First it was the woman, his girlfriend of a year and a half, who gave him the heave-ho. Then his truck broke down.
Then somebody shot him in the head.
That was eight months ago. Ask him about it now, and he'll take a swig of his beer and say, "Shit happens."
Indeed it does, but the particular piece of shit that we'll be reviewing today is that last incident, and our tour guide into the world of random violence will be the victim himself, Bob, who actually has a lot more to say on the experience than just "Shit happens." But this is not a story of incredible, made-for-TV-movie tragedy; there are no wheelchairs or paralysis or tear-jerking nights of dream-filled horror involved.
Bob got off a lot easier than many. Other than a scar curving across the left side of his forehead that looks like it was made with a broken protractor, Bob carries little baggage from the night of October 4, 1995. Mentally and physically, he's pretty much worked things out.
"I'm a lot more aware than I used to be. The old attitude of bravado, 'Who's gonna shoot me?' is long gone," he admits. And in his 39 years, Kenosha, Wisconsin-born Bob has become a qualified owner/operator of bravado.
Just look at him: head shaved, goatee, dark tattoos of the Grim Reaper and a huge-breasted maiden dripping down one arm, a bald eagle on the other. Bob says he did 15 months in Vietnam "blowing things up" and was on one of the last helicopters out of Saigon in April 1975. He used to ride with the Wheelers, a bike club out of Lake County, Illinois, in the early '80s. These days Bob cares for quadriplegics--something he's been doing for five years--works part-time in a Valley pawnshop and is a longtime gun enthusiast.

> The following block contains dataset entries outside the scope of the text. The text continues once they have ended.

-- ==== Sys2Proof/Machine/Charge.lean ====
section
/-! DEFINITION. The Charge Unit's arithmetic on one record (chapter 3): pricing, the credit check, reservation and
settlement, and the commands SET TARIFF and READ TARIFF. ADJUST BALANCE stands in Machine/Table.lean, beside the other
commands that name a record. -/

namespace Sys2Proof.Machine
open Sys2Proof

/-! ## Pricing (R56 to R59) -/

/-- The tariff row of a class. -/
def Chu.row (c : Chu) : ServiceClass → TariffRow
  | .tone => c.tone
  | .numeric => c.numeric
  | .alpha => c.alpha

/-- The character part of a body of `n` characters (R57). -/
def TariffRow.characterPart (t : TariffRow) (n : Nat) : Nat := ((n - t.free) * t.rate + 15) / 16

/-- The subtotal: the base charge unless the page is within allowance, and the character part (R58). -/
def TariffRow.subtotal (t : TariffRow) (n : Nat) (within : Bool) : Nat :=
  (if within then 0 else t.base) + t.characterPart n

/-- The priority applied to the subtotal, rounding half up (R59). -/
def Chu.prioritise (c : Chu) (p : Priority) (subtotal : Nat) : Nat :=
  match p with
  | .normal => subtotal
  | .urgent => (subtotal * c.mu + 4) / 8
  | .deferred => (subtotal * c.md + 4) / 8

/-- The charge C: the priced charge, capped at 65,535 (R59). -/
def Chu.price (c : Chu) (cls : ServiceClass) (n : Nat) (p : Priority) (within : Bool) : Nat :=
  min (c.prioritise p ((c.row cls).subtotal n within)) Config.chargeMax

/-- A page is within allowance when pages used is below the allowance (R56). -/
def Record.withinAllowance (r : Record) : Bool := decide (r.used < r.allowance)

/-- The charge of a page for a record as it stands. -/
def Chu.priceFor (c : Chu) (r : Record) (n : Nat) (p : Priority) : Nat := c.price r.cls n p r.withinAllowance

/-! ## The credit check (R60, R61) -/

/-- The page passes: for PREPAID the balance less pending is at least C; for ACCOUNT the ceiling is 0, or the period
charge plus pending plus C is at most the ceiling. -/
def Record.creditPasses (r : Record) (c : Nat) : Bool :=
  match r.plan with
  | .prepaid balance => decide (r.pending + c ≤ balance)
  | .account ceiling => decide (ceiling = 0) || decide (r.charge + r.pending + c ≤ ceiling)

/-- The refusal of a failed credit check. -/
def Record.creditRefusal (r : Record) : Result :=
  match r.plan with
  | .prepaid _ => .noCredit
  | .account _ => .overCeiling

/-- The available figure the test used, 0 where it would be negative (R61). -/
def Record.available (r : Record) : Nat :=
  match r.plan with
  | .prepaid balance => balance - r.pending
  | .account ceiling => ceiling - (r.charge + r.pending)

/-! ## Reservation (R62) -/

/-- Pending rises by C, and pages used by one when the page was priced within allowance. -/
def Record.reserve (r : Record) (c : Nat) : Record :=
  { r with pending := r.pending + c, used := if r.withinAllowance then r.used + 1 else r.used }

/-! ## Settlement (R64 to R68) -/

/-- The outcomes of a settlement. -/
inductive Ending where
  | delivered | cancelled | abandoned | flushed
  deriving DecidableEq, Repr

/-- C moves out of the balance of a PREPAID owner and into the period charge, which saturates and then sets the mark
(R65, R66, R68). -/
def Record.chargeFinal (r : Record) (c : Nat) : Record :=
  { r with
    plan := match r.plan with
      | .prepaid balance => .prepaid (balance - c)
      | .account ceiling => .account ceiling
    charge := min (r.charge + c) Config.unitMax
    saturated := r.saturated || decide (Config.unitMax < r.charge + c) }

/-- The allowance page of a released charge returns when it was reserved in the current period (R67). -/
def Record.returnPage (r : Record) (m : Message) (period : Nat) : Record :=
  if m.allowanceUsed = some period then { r with used := r.used - 1 } else r

/-- Pages and characters delivered, each saturating (R65, R68). -/
def Record.countDelivery (r : Record) (n : Nat) : Record :=
  { r with delivered := min (r.delivered + 1) Config.countMax, chars := min (r.chars + n) Config.unitMax }

/-- A settlement's effect on the owner's counters (R64 to R67). -/
def Record.settle (r : Record) (e : Ending) (m : Message) (period : Nat) : Record :=
  let r := { r with pending := r.pending - m.charge }
  match e with
  | .delivered => (r.chargeFinal m.charge).countDelivery m.body.length
  | .cancelled => if m.aired then r.chargeFinal m.charge else r.returnPage m period
  | .abandoned | .flushed => r.returnPage m period

/-! ## Balance, allowance and plan (R70, R72 to R74) -/

/-- The balance an adjustment gives: the sum brought within pending and 16,777,215 (R70). -/
def adjustedBalance (balance pending : Nat) (amount : Int) : Nat :=
  (max (pending : Int) (min ((balance : Int) + amount) (Config.unitMax : Int))).toNat

/-! ## SET TARIFF and READ TARIFF -/

/-- The clamped indications of a command: one bit per value in the order the values are carried (R189). -/
def clampBits (marks : List Bool) : Byte :=
  (marks.zipIdx).foldl (fun acc p => if p.1 then acc ||| (1#8 <<< p.2) else acc) 0

/-- A class row brought into range (R53, R54). -/
def clampRow (base : BitVec 16) (free : Byte) (rate : BitVec 16) : TariffRow :=
  { base := base.toNat, free := min free.toNat 80, rate := min rate.toNat 4095 }

/-- The response parameters of a class row (R54). -/
def rowReply (t : TariffRow) (free : Byte) (rate : BitVec 16) : List Byte :=
  nat2 t.base ++ nat1 t.free ++ nat2 t.rate ++
    [clampBits [false, decide (t.free ≠ free.toNat), decide (t.rate ≠ rate.toNat)]]

/-- SET TARIFF as the CHU takes it (R54). -/
def takeSetTariff (a : TariffArgs) (s : State) : State × Reply :=
  match a with
  | .tone base free rate =>
    let t := clampRow base free rate
    ({ s with chu := { s.chu with tone := t } }, .now .ok (rowReply t free rate))
  | .numeric base free rate =>
    let t := clampRow base free rate
    ({ s with chu := { s.chu with numeric := t } }, .now .ok (rowReply t free rate))
  | .alpha base free rate =>
    let t := clampRow base free rate
    ({ s with chu := { s.chu with alpha := t } }, .now .ok (rowReply t free rate))
  | .multipliers mu md =>
    let u := max 8 (min mu.toNat 32)
    let d := min md.toNat 8
    ({ s with chu := { s.chu with mu := u, md := d } },
      .now .ok (nat1 u ++ nat1 d ++ [clampBits [decide (u ≠ mu.toNat), decide (d ≠ md.toNat)]]))
  | .other _ _ => (s, .now .badField [])

/-- The bytes of a tariff row. -/
def TariffRow.bytes (t : TariffRow) : List Byte := nat2 t.base ++ nat1 t.free ++ nat2 t.rate

/-- READ TARIFF as the CHU takes it (R55). The three class rows are plain fields, without the count byte of a list
(DESIGN CHOICE, notes/assumptions/41.md). -/
def takeReadTariff (s : State) : State × Reply :=
  (s, .now .ok (s.chu.tone.bytes ++ s.chu.numeric.bytes ++ s.chu.alpha.bytes ++ nat1 s.chu.mu ++ nat1 s.chu.md))

/-- SET TARIFF started on the command link. -/
def startSetTariff (tag : Byte) (a : TariffArgs) (s : State) : State :=
  s.start 0x30 tag fun _ => takeSetTariff a

/-- READ TARIFF started on the command link. -/
def startReadTariff (tag : Byte) (s : State) : State := s.start 0x31 tag fun _ => takeReadTariff

/-- SET_TARIFF (R54). -/
def execSetTariff (tag : Byte) (a : TariffArgs) (s : State) : Answer := .next (startSetTariff tag a s)

/-- READ_TARIFF (R55). -/
def execReadTariff (tag : Byte) (s : State) : Answer := .next (startReadTariff tag s)

end Sys2Proof.Machine
end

But Bob's tale of survival at the Texaco Star Mart at 48th Street and Broadway has a lot more to do with luck than bravado. Actually, shit didn't happen that night last October. "An angel on my shoulder" kept the list of 439 Phoenix homicides free of the name of Bob.
"I was delivering tropical fish to Page. You pick up the fish at three in the morning, you drive four blocks to the gas station, you gas up your vehicle and you head out," explains Bob. "I had everything. Cichlids, angelfish, anything you can think of--$1,600 worth of tropical fish. This was my eighth trip, same gas station, same time of night.

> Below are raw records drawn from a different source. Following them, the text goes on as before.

/-- EXPIRY: none is made while the head of the timed list is not due or an expiry waits. A due AWAITING slot is
retried while its attempts are below the limit and its owner is not AWAY, and otherwise parked, which puts it in the
timed list by its hold deadline; a due HELD slot, and a released slot whose parking comes, is settled ABANDONED after
the touch-sweep its owner may need (`s₁`), and waits where that has no room. (That the row changes nothing where no
expiry is due is notes/assumptions/5.md.) -/
def Obligations.ExpiryOutcomes : Prop :=
  (∀ s : State, (s.aru.timed = [] ∨ s.expiryWaits = true ∨
      (∃ n rest m d, s.aru.timed = n :: rest ∧ s.message? n = some m ∧
        (m.place = .awaiting d ∨ m.place = .held d) ∧ 0 < (d - s.pdu.tick).toInt)) →
    exec .expiry s = .next s) ∧
  (∀ (s : State) (n : Nat) (rest : List Nat) (m : Message) (r : Record) (d : Tick), s.aru.timed = n :: rest →
    s.expiryWaits = false → s.message? n = some m → s.record? m.owner = some r → (d - s.pdu.tick).toInt ≤ 0 →
    (m.place = .awaiting d → m.attempts < s.aru.aMax → r.presence ≠ .away →
      ∃ u : State, exec .expiry s = .next u.afterTraffic ∧ u.message? n = some { m with place := .queued } ∧
        (∀ k, k ≠ n → u.message? k = s.message? k) ∧ u.aru = { s.aru with timed := rest } ∧
        u.dsu = { s.dsu with queues := { s.dsu.queues with retry := s.dsu.queues.retry ++ [n] } } ∧
        u.stu = s.stu ∧ u.pdu = s.pdu ∧ u.clu = s.clu ∧ u.lines = s.lines ∧ u.chu = s.chu) ∧
    (m.place = .awaiting d → (s.aru.aMax ≤ m.attempts ∨ r.presence = .away) → m.released = false → r.held.length < 4 →
      ∃ u : State, exec .expiry s = .next u.afterTraffic ∧
        u.message? n = some { m with place := .held (s.pdu.tick + BitVec.ofNat 32 (s.aru.hold * 600)) } ∧
        (∀ k, k ≠ n → u.message? k = s.message? k) ∧
        joinsInOrder s.deadlineOf n (s.pdu.tick + BitVec.ofNat 32 (s.aru.hold * 600)) rest u.aru.timed ∧
        u.record? m.owner = some { r with held := r.held ++ [n] } ∧ (∀ j, j ≠ m.owner → u.record? j = s.record? j) ∧
        u.dsu = s.dsu ∧ u.pdu = s.pdu ∧ u.clu = s.clu) ∧
    ((m.place = .held d ∨ (m.place = .awaiting d ∧ (s.aru.aMax ≤ m.attempts ∨ r.presence = .away) ∧
        (m.released = true ∨ 4 ≤ r.held.length))) → s.touch false m.owner = none →
      exec .expiry s = .next (State.afterTraffic { s with
        pdu := { s.pdu with waiters := s.pdu.waiters ++ [.expiry] } })) ∧
    (∀ s₁ r₁, (m.place = .held d ∨ (m.place = .awaiting d ∧ (s.aru.aMax ≤ m.attempts ∨ r.presence = .away) ∧
        m.released = true)) → s.touch false m.owner = some s₁ → s₁.record? m.owner = some r₁ →
      ∃ u : State, exec .expiry s = .next u.afterTraffic ∧ u.message? n = none ∧
        (∀ k, k ≠ n → u.message? k = s.message? k) ∧ u.aru = { s.aru with timed := rest } ∧ u.dsu = s.dsu ∧
        (r₁.state ≠ .retiring ∨ r₁.live.erase n ≠ [] → u.pdu = s₁.pdu ∧
          u.record? m.owner = some { r₁.settle .abandoned m s.pdu.period with
            live := r₁.live.erase n, held := r₁.held.erase n }) ∧
        (r₁.state = .retiring → r₁.live.erase n = [] →
          (s₁.pdu.waiters = [] → s₁.pdu.extract.length < 64 → u.record? m.owner = none) ∧
          ((s₁.pdu.waiters ≠ [] ∨ 64 ≤ s₁.pdu.extract.length) →
            u.pdu.waiters = s₁.pdu.waiters ++ [.closing m.owner .expiry]))) ∧
    (∀ s₁ r₁ oldest tail mo, m.place = .awaiting d → (s.aru.aMax ≤ m.attempts ∨ r.presence = .away) →
      m.released = false → s.touch false m.owner = some s₁ → s₁.record? m.owner = some r₁ →
      r₁.held = oldest :: tail → 3 ≤ tail.length → oldest ≠ n → s.message? oldest = some mo → mo.owner = m.owner →
      ∃ u : State, exec .expiry s = .next u.afterTraffic ∧ u.message? oldest = none ∧
        u.message? n = some { m with place := .held (s.pdu.tick + BitVec.ofNat 32 (s.aru.hold * 600)) } ∧
        (∀ k, k ≠ n → k ≠ oldest → u.message? k = s.message? k) ∧ (∀ j, j ≠ m.owner → u.record? j = s₁.record? j) ∧
        u.msu.free.toList = oldest :: s.msu.free.toList ∧ u.msu.freeCount = s.msu.freeCount + 1 ∧
        (r₁.state ≠ .retiring ∨ r₁.live.erase oldest ≠ [] → u.pdu = s₁.pdu ∧ u.record? m.owner = some { r₁ with
          pending := r₁.pending - mo.charge
          used := if mo.allowanceUsed = some s.pdu.period then r₁.used - 1 else r₁.used
          live := r₁.live.erase oldest
          held := tail ++ [n] }) ∧
        (∀ d', mo.place = .held d' → s.aru.timed.Nodup → u.dsu = s.dsu ∧
          joinsInOrder s.deadlineOf n (s.pdu.tick + BitVec.ofNat 32 (s.aru.hold * 600)) (rest.erase oldest)
            u.aru.timed)))

/-! ## The Period Unit -/

/-- SET TIMEBASE, SET CLOCK and SET CLOSE: what each writes and answers. -/
def Obligations.TimebaseCommands : Prop :=
  ∀ (tag : Byte) (s : State), s.responseFull = false →
    (∀ (p : BitVec 16) (e : Byte),
      ((p = 0 ∨ 1 < e.toNat) → exec (.setTimebase tag p e) s = .next (s.respond ⟨0x70, tag, .badField, []⟩)) ∧
      (p ≠ 0 → e.toNat ≤ 1 → exec (.setTimebase tag p e) s = .next (State.respond
        { s with pdu := { s.pdu with p := p.toNat, e := e.toNat } } ⟨0x70, tag, .ok, bytes2 p ++ [e]⟩))) ∧
    (∀ minute : BitVec 24, exec (.setClock tag minute) s = .next (State.respond
      { s with pdu := { s.pdu with minute := minute.toNat, tickMinute := 0 } } ⟨0x71, tag, .ok, bytes3 minute⟩)) ∧
    (∀ (minute : BitVec 24) (auto : Byte),
      (1 < auto.toNat → exec (.setClose tag minute auto) s = .next (s.respond ⟨0x72, tag, .badField, []⟩)) ∧
      (auto.toNat ≤ 1 → exec (.setClose tag minute auto) s = .next (State.respond
        { s with pdu := { s.pdu with closeAt := minute.toNat, auto := decide (auto = 1) } }
        ⟨0x72, tag, .ok, bytes3 minute ++ [auto]⟩)))
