/-! ### resumeSweep -/

@[simp] theorem State.resumeSweep_pins (s : State) : (s.resumeSweep).pins = s.pins := by unfold State.resumeSweep; split <;> rfl
@[simp] theorem State.resumeSweep_stu (s : State) : (s.resumeSweep).stu = s.stu := by unfold State.resumeSweep; split <;> rfl
@[simp] theorem State.resumeSweep_msu (s : State) : (s.resumeSweep).msu = s.msu := by unfold State.resumeSweep; split <;> rfl
@[simp] theorem State.resumeSweep_chu (s : State) : (s.resumeSweep).chu = s.chu := by unfold State.resumeSweep; split <;> rfl
@[simp] theorem State.resumeSweep_lines (s : State) : (s.resumeSweep).lines = s.lines := by unfold State.resumeSweep; split <;> rfl
@[simp] theorem State.resumeSweep_dsu (s : State) : (s.resumeSweep).dsu = s.dsu := by unfold State.resumeSweep; split <;> rfl
@[simp] theorem State.resumeSweep_rla (s : State) : (s.resumeSweep).rla = s.rla := by unfold State.resumeSweep; split <;> rfl
@[simp] theorem State.resumeSweep_rlb (s : State) : (s.resumeSweep).rlb = s.rlb := by unfold State.resumeSweep; split <;> rfl
@[simp] theorem State.resumeSweep_aru (s : State) : (s.resumeSweep).aru = s.aru := by unfold State.resumeSweep; split <;> rfl
@[simp] theorem State.resumeSweep_clu (s : State) : (s.resumeSweep).clu = s.clu := by unfold State.resumeSweep; split <;> rfl
@[simp] theorem State.resumeSweep_pending (s : State) : (s.resumeSweep).pending = s.pending := by unfold State.resumeSweep; split <;> rfl

/-! ### closeRecord -/

@[simp] theorem State.closeRecord_pins (s : State) (i : Nat) (r : Record) : (s.closeRecord i r).pins = s.pins := by simp [State.closeRecord]
@[simp] theorem State.closeRecord_msu (s : State) (i : Nat) (r : Record) : (s.closeRecord i r).msu = s.msu := by simp [State.closeRecord]
@[simp] theorem State.closeRecord_chu (s : State) (i : Nat) (r : Record) : (s.closeRecord i r).chu = s.chu := by simp [State.closeRecord]
@[simp] theorem State.closeRecord_lines (s : State) (i : Nat) (r : Record) : (s.closeRecord i r).lines = s.lines := by simp [State.closeRecord]
@[simp] theorem State.closeRecord_dsu (s : State) (i : Nat) (r : Record) : (s.closeRecord i r).dsu = s.dsu := by simp [State.closeRecord]
@[simp] theorem State.closeRecord_rla (s : State) (i : Nat) (r : Record) : (s.closeRecord i r).rla = s.rla := by simp [State.closeRecord]
@[simp] theorem State.closeRecord_rlb (s : State) (i : Nat) (r : Record) : (s.closeRecord i r).rlb = s.rlb := by simp [State.closeRecord]
@[simp] theorem State.closeRecord_aru (s : State) (i : Nat) (r : Record) : (s.closeRecord i r).aru = s.aru := by simp [State.closeRecord]
@[simp] theorem State.closeRecord_clu (s : State) (i : Nat) (r : Record) : (s.closeRecord i r).clu = s.clu := by simp [State.closeRecord]
@[simp] theorem State.closeRecord_pending (s : State) (i : Nat) (r : Record) : (s.closeRecord i r).pending = s.pending := by simp [State.closeRecord]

"I had like five bucks in my pocket so I could buy a pack of cigarettes and have $2.50 for lunch. I had a gas card from the company to fill up the truck with. So at 3:30 I go to the gas station, gas up the truck, pay for it with the credit card, put the card back in my wallet, walk back to the truck, get in. Started the truck, went to buckle in, and as I'm looking down to plug the buckle in, I hear this voice right next to my face saying, 'Got a dollar?'
"As I turned to look at him, I said, 'No, sure don't,' and it's a black kid, and he's looking at the ground. So I look out the window and down. I notice something next to him and look off to the left, and I'm looking down the barrel of a .22 pistol. A Ruger Mark II four-inch-barrel .22 long rifle.
"It was one Mexican kid that held the gun, and one black kid that asked me for a dollar. They were, tops, 15, and I bet the black kid wasn't even that old. And the black kid couldn't even look at me. Which is why I thought it was a gang initiation at first, and all I could think of was they were initiating the black kid.

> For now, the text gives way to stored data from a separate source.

-- ==== Sys2Proof/Laws/Ops.lean ====
section
/-! SUPPORT. For each shared operation, what it can do, said once: the cases of its answer with the state each gives.
Proofs about a command cite these and do not unfold the operation. -/

namespace Sys2Proof.Machine
open Sys2Proof

variable {s t : State}

/-! ## Records and slots -/

@[simp] theorem State.record?_putRecord_same (s : State) (i : Nat) (r : Record) :
    (s.putRecord i r).record? i = some r := by simp [State.record?, State.putRecord]

@[simp] theorem State.record?_putRecord_other (s : State) {i j : Nat} (r : Record) (h : j ≠ i) :
    (s.putRecord i r).record? j = s.record? j := by simp [State.record?, State.putRecord, h]

@[simp] theorem State.record?_dropRecord_same (s : State) (i : Nat) : (s.dropRecord i).record? i = none := by
  simp [State.record?, State.dropRecord]

@[simp] theorem State.record?_dropRecord_other (s : State) {i j : Nat} (h : j ≠ i) :
    (s.dropRecord i).record? j = s.record? j := by simp [State.record?, State.dropRecord, h]

/-- A change reaches the record it names, when that record is not FREE. -/
@[simp] theorem State.record?_updateRecord_same (s : State) (i : Nat) (f : Record → Record) :
    (s.updateRecord i f).record? i = (s.record? i).map f := by
  unfold State.updateRecord; split <;> simp_all

@[simp] theorem State.record?_updateRecord_other (s : State) {i j : Nat} (f : Record → Record) (h : j ≠ i) :
    (s.updateRecord i f).record? j = s.record? j := by
  unfold State.updateRecord; split <;> simp [h]

@[simp] theorem State.slot_putSlot_same (s : State) (n : Nat) (v : Slot) : (s.putSlot n v).slot n = v := by
  unfold State.slot State.putSlot; split <;> simp_all

@[simp] theorem State.slot_putSlot_other (s : State) {n k : Nat} (v : Slot) (h : k ≠ n) :
    (s.putSlot n v).slot k = s.slot k := by
  unfold State.slot State.putSlot; split <;> simp [h]

/-- A change reaches the message of the slot it names, when that slot is not FREE. -/
@[simp] theorem State.message?_updateMessage_same (s : State) (n : Nat) (f : Message → Message) :
    (s.updateMessage n f).message? n = (s.message? n).map f := by
  unfold State.updateMessage; split <;> simp_all [State.message?]

@[simp] theorem State.message?_updateMessage_other (s : State) {n k : Nat} (f : Message → Message) (h : k ≠ n) :
    (s.updateMessage n f).message? k = s.message? k := by
  unfold State.updateMessage; split <;> simp [State.message?, h]

/-! ## The Command Link Unit -/

/-- A raised notice is stored, or sets the overflow mark when the queue holds 32 (R180). -/
theorem State.raise_cases (s : State) (k : NoticeKind) :
    (s.clu.notices.length < 32 ∧ s.raise k =
      { s with clu := { s.clu with notices := s.clu.notices ++ [{ kind := k, tick := s.pdu.tick }], attn := true } }) ∨
    (32 ≤ s.clu.notices.length ∧ s.raise k = { s with clu := { s.clu with overflow := true } }) := by
  unfold State.raise
  split
  · exact .inl ⟨‹_›, rfl⟩
  · rename_i h; exact .inr ⟨by simpa [Config.noticeQueue] using h, rfl⟩

@[simp] theorem State.raise_queue (s : State) (k : NoticeKind) : (s.raise k).clu.queue = s.clu.queue := by
  unfold State.raise; split <;> rfl
@[simp] theorem State.raise_inProgress (s : State) (k : NoticeKind) : (s.raise k).clu.inProgress = s.clu.inProgress := by
  unfold State.raise; split <;> rfl
@[simp] theorem State.raise_responses (s : State) (k : NoticeKind) : (s.raise k).clu.responses = s.clu.responses := by
  unfold State.raise; split <;> rfl
@[simp] theorem State.raise_exchange (s : State) (k : NoticeKind) : (s.raise k).clu.exchange = s.clu.exchange := by
  unfold State.raise; split <;> rfl
@[simp] theorem State.raise_dropped (s : State) (k : NoticeKind) : (s.raise k).clu.dropped = s.clu.dropped := by
  unfold State.raise; split <;> rfl
@[simp] theorem State.raise_resetSeen (s : State) (k : NoticeKind) : (s.raise k).clu.resetSeen = s.clu.resetSeen := by
  unfold State.raise; split <;> rfl

@[simp] theorem State.respond_responses (s : State) (r : Response) :
    (s.respond r).clu.responses = s.clu.responses ++ [r] := rfl
@[simp] theorem State.respond_attn (s : State) (r : Response) : (s.respond r).clu.attn = true := rfl
@[simp] theorem State.respond_notices (s : State) (r : Response) : (s.respond r).clu.notices = s.clu.notices := rfl
@[simp] theorem State.respond_queue (s : State) (r : Response) : (s.respond r).clu.queue = s.clu.queue := rfl
@[simp] theorem State.respond_inProgress (s : State) (r : Response) :
    (s.respond r).clu.inProgress = s.clu.inProgress := rfl

/-- A completion answers the command that holds the place, or does nothing where none holds it (R176). -/
theorem State.complete_cases (s : State) (place : Nat) (result : Result) (params : List Byte) :
    (∃ g ∈ s.clu.inProgress, g.place = place ∧ s.complete place result params =
      State.respond { s with clu := { s.clu with inProgress := s.clu.inProgress.erase g } }
        { code := g.code, tag := g.tag, result, params }) ∨
    ((∀ g ∈ s.clu.inProgress, g.place ≠ place) ∧ s.complete place result params = s) := by
  unfold State.complete
  split
  · rename_i g h
    exact .inl ⟨g, List.mem_of_find?_eq_some h, by simpa using List.find?_some h, rfl⟩
  · rename_i h
    refine .inr ⟨fun g hg hp => ?_, rfl⟩
    have := List.find?_eq_none.mp h g hg
    simp [hp] at this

"I looked at the Mexican kid dead in the eye, and he just smiled. And his smile never touched his eyes. He had lizard eyes. I mean stone-cold, Mafia pop-you-in-the-back-of-the-head-'scuse me-nothing-personal eyes. And I saw the gun, and I thought, 'Oh, shit, a robbery.'
"And I looked at that smile, and I thought, 'I'm a dead man.'"
What would you do?
A difficult question for anyone to answer if he wasn't behind the wheel of the fish truck. This is what the officer who answered the phone at the Phoenix Police Information Desk advised me.
"I can't give you a textbook answer for that. You're going to have to do what you've gotta do. . . . If you're in the car, and someone confronts you, and you think you can get away, yeah, punch it. Just don't run over five people."